597 So. 2d 456, 1992 WL 46080
CourtLouisiana Court of Appeal
DecidedMarch 6, 1992
DocketCA 90 0372
StatusPublished
Cited by29 cases

This text of 597 So. 2d 456 (Willis v. LeTulle) is published on Counsel Stack Legal Research, covering Louisiana Court of Appeal primary law. Counsel Stack provides free access to over 12 million legal documents including statutes, case law, regulations, and constitutions.

Bluebook
Willis v. LeTulle, 597 So. 2d 456, 1992 WL 46080 (La. Ct. App. 1992).

Opinion

597 So.2d 456 (1992)

Donald H. WILLIS
v.
Michael D. LETULLE and Cumis Insurance Company.

No. CA 90 0372.

Court of Appeal of Louisiana, First Circuit.

March 6, 1992.

*458 Victor L. Marcello, Donaldsonville, for plaintiff, Donald H. Willis.

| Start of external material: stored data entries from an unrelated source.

-- ==== Sys2Proof/Machine/Ops.lean ====
section
/-!
DEFINITION. The named operations over registers, ports and host memory that every meaning is built from:
the register accesses (spec/40_register_interface.md R90 to R98), host memory (spec/20_memory.md R53), the
fault state (spec/60_exceptions.md R190), and taking and leaving an interrupt (R182, R184).
-/

namespace Sys2Proof.Machine

/-! ## Host memory -/

/-- The canonical form of host memory: addresses strictly rising. An unlisted address reads as no value, so
no entry can equal what an unlisted address reads as. -/
abbrev Memory.wf (m : Memory) : Prop := m.Pairwise fun x y => x.1 < y.1

/-- The byte stored at an address, if one was. -/
def Memory.read : Memory → Nat → Option Byte
  | [], _ => none
  | (a', b) :: m, a => if a = a' then some b else Memory.read m a

/-- Stores a byte and keeps the canonical form. -/
def Memory.write : Memory → Nat → Byte → Memory
  | [], a, b => [(a, b)]
  | (a', b') :: m, a, b =>
    if a < a' then (a, b) :: (a', b') :: m
    else if a = a' then (a, b) :: m
    else (a', b') :: Memory.write m a b

/-- `MemRead(a, 1)` (R53): the stored byte, or the draw's byte where nothing has been stored. -/
def Memory.readByte (m : Memory) (d : Word) (a : Addr) : Byte := (m.read a.toNat).getD (lowByte d)

/-! ## The transmit ring and the input queue -/

/-- `MemRead(&buf[t], 1)` (R53, R110). -/
def Ring.byteAt (r : Ring) (d : Word) (t : Nat) : Byte := (r.buf[t]?).getD (lowByte d)

/-- The index after `i`, modulo the capacity (R114). -/
def ringNext (c : Config) (i : Nat) : Nat := (i + 1) % c.xmitCap

/-- The unconsumed byte count `(head - tail) mod XMIT_CAP` (R43, R114). -/
def Ring.count (c : Config) (r : Ring) : Nat := (r.head + (c.xmitCap - r.tail)) % c.xmitCap

/-- `push(q, (b, NORMAL))` (R111). -/
def InputQueue.push (q : InputQueue) (b : Byte) : InputQueue :=
  { q with items := q.items ++ [(b, .normal)] }

/-- `flush(q)`: every item so far becomes visible to a reader (R44, R111). -/
def InputQueue.flush (q : InputQueue) : InputQueue := { q with published := q.items.length }

/-! ## Register accesses -/

/-- A read of RX-Data: dequeues the oldest byte, or a draw when the FIFO is empty (R92). -/
def UartHw.readRx (d : Word) (hw : UartHw) : Word × UartHw :=
  match hw.rxfifo with
  | [] => (d, hw)
  | b :: bs => (rxValue d b, { hw with rxfifo := bs })

/-- A write of TX-Data: enqueues bits 7:0, or faults `F3` when the FIFO is full (R93). -/
def UartHw.writeTx (c : Config) (v : Word) (hw : UartHw) : Except Fault UartHw :=
  if hw.txff c then .error (.txOverflow v)
  else .ok { hw with txfifo := hw.txfifo ++ [lowByte v] }

/-- A write of Control: stores all 32 bits (R94). -/
def UartHw.writeCtrl (v : Word) (hw : UartHw) : UartHw := { hw with ctrl := v }

/-- A write of Status: acts on the two pending bits alone (R95). -/
def UartHw.writeStatus (c : Config) (v : Word) (hw : UartHw) : UartHw :=
  { hw with
    txpend := pendAfterWrite c (v.getLsbD 1) hw.txpend
    rxpend := pendAfterWrite c (v.getLsbD 0) hw.rxpend }

/-- The value and effect of reading a register (R90). -/
def UartHw.readReg (c : Config) (d : Word) (r : Reg) (hw : UartHw) : Word × UartHw :=
  match r with
  | .ctrl => (hw.ctrl, hw)
  | .rxdata => hw.readRx d
  | .txdata => (d, hw)
  | .status => (hw.statusRead c d, hw)

/-- The effect of writing a register (R91). -/
def UartHw.writeReg (c : Config) (r : Reg) (v : Word) (hw : UartHw) : Except Fault UartHw :=
  match r with
  | .ctrl => .ok (hw.writeCtrl v)
  | .rxdata => .ok hw
  | .txdata => hw.writeTx c v
  | .status => .ok (hw.writeStatus c v)

/-- A bus read of `width` bits at address `a` on behalf of a port: refused while the window is not mapped
(R66), then decoded (R51, R52). -/
def Port.busRead (c : Config) (d : Word) (a : Addr) (width : Nat) (P : Port) :
    Except Stop (Word × Port) :=
  if P.mapped then
    match decodeWindow P.base a width with
    | .error f => .error (.fault f)
    | .ok r => .ok ((P.hw.readReg c d r).1, { P with hw := (P.hw.readReg c d r).2 })
  else .error (.refusal .windowUnmapped)

/-- A bus write of `width` bits at address `a` on behalf of a port (R51, R52, R66). -/
def Port.busWrite (c : Config) (a : Addr) (width : Nat) (v : Word) (P : Port) : Except Stop Port :=
  if P.mapped then
    match decodeWindow P.base a width with
    | .error f => .error (.fault f)
    | .ok r =>
      match P.hw.writeReg c r v with
      | .error f => .error (.fault f)
      | .ok hw => .ok { P with hw := hw }
  else .error (.refusal .windowUnmapped)

/-- `RegRead(off)` (R90). -/
def Port.regRead (c : Config) (d : Word) (r : Reg) (P : Port) : Except Stop (Word × Port) :=
  P.busRead c d (P.base + regOffset r) 32

/-- `RegWrite(off, v)` (R91). -/
def Port.regWrite (c : Config) (r : Reg) (v : Word) (P : Port) : Except Stop Port :=
  P.busWrite c (P.base + regOffset r) 32 v

/-- `test_bit(reg, mask)`: one read (R98). -/
def Port.testBit (c : Config) (d : Word) (r : Reg) (mask : Word) (P : Port) :
    Except Stop (Bool × Port) :=
  match P.regRead c d r with
  | .error e => .error e
  | .ok (v, P') => .ok (anyBit v mask, P')

/-- The next access of a read-modify-write that writes `f v` after reading `v`; `none` once it has written
(R59, R96, R97). -/
def Port.rmw (c : Config) (d : Word) (r : Reg) (f : Word → Word) (m : Rmw) (P : Port) :
    Except Stop (Port × Option Rmw) :=
  match m with
  | .read =>
    match P.regRead c d r with
    | .error e => .error e
    | .ok (v, P') => .ok (P', some (.write v))
  | .write v =>
    match P.regWrite c r (f v) with
    | .error e => .error e
    | .ok P' => .ok (P', none)

/-- The next access of `set_bit(reg, mask)` (R96). -/
def Port.setBit (c : Config) (d : Word) (r : Reg) (mask : Word) (m : Rmw) (P : Port) :
    Except Stop (Port × Option Rmw) :=
  P.rmw c d r (fun v => v ||| mask) m

/-- The next access of `clear_bit(reg, mask)` (R97). -/
def Port.clearBit (c : Config) (d : Word) (r : Reg) (mask : Word) (m : Rmw) (P : Port) :
    Except Stop (Port × Option Rmw) :=
  P.rmw c d r (fun v => v &&& ~~~mask) m

/-- Continues a caller after a step of what it calls: `stay` names the caller's point while the callee is in
progress, `next` what the caller does when the callee has returned. -/
def andThen {α β : Type} (stay : α → β) (next : Port → Port × Option β)
    (r : Except Stop (Port × Option α)) : Except Stop (Port × Option β) :=
  match r with
  | .error e => .error e
  | .ok (P, some a) => .ok (P, some (stay a))
  | .ok (P, none) => .ok (next P)

/-- Goes on at a point. -/
def goto {β : Type} (b : β) (P : Port) : Port × Option β := (P, some b)

/-- Returns to the caller. -/
def done {β : Type} (P : Port) : Port × Option β := (P, none)

/-! ## Faults and ports -/

/-- `raise Fault(F<n>, info)`: the state keeps the fault and takes no further step (R12, R190). -/
def State.raise (f : Fault) (s : State) : Out State := .next { s with fault := some f }

/-- Stops with a fault or a refusal. -/
def State.stop (e : Stop) (s : State) : Out State :=
  match e with
  | .fault f => s.raise f
  | .refusal r => .refused r

/-- Puts a port back in its slot. -/
def State.setPort (p : Nat) (P : Port) (s : State) : State := { s with ports := s.ports.set p P }

/-- A step of the port in slot `p`, with what it hands to the rest of the state. -/
def State.onPortWith {α : Type} (p : Nat) (f : Port → Except Stop (Port × α)) (k : α → State → State)
    (s : State) : Out State :=
  match s.ports[p]? with
  | none => .refused (.noSuchPort p)
  | some P =>
    match f P with
    | .error e => s.stop e
    | .ok (P', a) => .next (k a (s.setPort p P'))

/-- A step of the port in slot `p` alone. -/
def State.onPort (p : Nat) (f : Port → Except Stop Port) (s : State) : Out State :=
  match s.ports[p]? with
  | none => .refused (.noSuchPort p)
  | some P =>
    match f P with
    | .error e => s.stop e
    | .ok P' => .next (s.setPort p P')

/-- The `life` precondition of an operation (R138). -/
def Port.requireLife (l : Life) (o : Operation) (P : Port) : Except Stop Port :=
  if P.life = l then .ok P else .error (.fault (.state o))

/-! ## Taking an interrupt and returning from it -/

/-- A port asks for its handler: one is registered and its line is high (R182). -/
def Port.interrupting (c : Config) (P : Port) : Bool := P.registered && P.hw.irqOut c

/-- The CPU takes interrupts: no handler runs and none is held off (R182). -/
def State.takesInterrupts (s : State) : Bool := s.handler.isNone && !s.cpuMasked

/-- Dispatch is enabled for the port in slot `p` (R182). -/
def State.dispatchEnabled (p : Nat) (s : State) : Bool :=
  s.takesInterrupts && (s.ports[p]?).any (Port.interrupting s.config)

/-- Dispatch is enabled: for some port (R182). -/
def State.dispatchPending (s : State) : Bool :=
  s.takesInterrupts && s.ports.any (Port.interrupting s.config)

/-- TAKING AN EXCEPTION, the model's only trap entry (R182): the ordinary context stays saved in `ctl`, the
handler of the port is entered at `ih0`, and nothing else changes. -/
def State.takeInterrupt (p : Nat) (s : State) : State := { s with handler := some ⟨p, .ih0⟩ }

/-- RETURN FROM THE HANDLER (R184): the ordinary context resumes; nothing is restored in the UART. -/
def State.returnFromHandler (s : State) : State := { s with handler := none }

/-- The handler goes on at a point, or returns (R183, R184). -/
def State.continueHandler (p : Nat) (pt : Option HandlerPoint) (s : State) : State :=
  match pt with
  | some q => { s with handler := some ⟨p, q⟩ }
  | none => s.returnFromHandler

end Sys2Proof.Machine
end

Donald Smith, Baton Rouge, for Allstate Ins. Co.

Richard T. Reed, Baton Rouge, for Michael Letulle.

Louis L. Robein, Jr., Metairie, for Intern. Longshoremen's Ass'n.

Before SHORTESS, LANIER and CRAIN, JJ.

ON REMAND

LANIER, Judge.

This case was previously before us as an appeal by the plaintiff, Donald H. Willis. Willis v. Letulle, 581 So.2d 1048 (La.App. 1st Cir.1991). We ruled the trial court erred by (1) allowing cross-examination of Willis about the details of his prior conviction for conspiracy to unload 15,872 tons of marijuana, and (2) granting a directed verdict in favor of the International Longshoreman's Association Local 3033, AFL-CIO (Union). We determined that the evidence was conflicting, the weight of the evidence was nearly equal, and a firsthand view of the witnesses was essential to a fair resolution of the evidence. We remanded the case to the trial court for a new trial pursuant to the authority of Ragas v. Argonaut Southwest Insurance Co., 388 So.2d 707 (La.1980). Willis, the Union, Letulle and his liability insurer, Cumis Insurance Company (Cumis) applied to the Louisiana Supreme Court for supervisory relief. The Louisiana Supreme Court peremptorily granted supervisory writs that stated the following:

Granted. Judgment of the court of appeal is vacated. Case is remanded to the court of appeal with instruction to decide the case. There is no legal basis for remand to the trial court for new trial.

Willis v. Letulle, 583 So.2d 484, 485 (La. 1991).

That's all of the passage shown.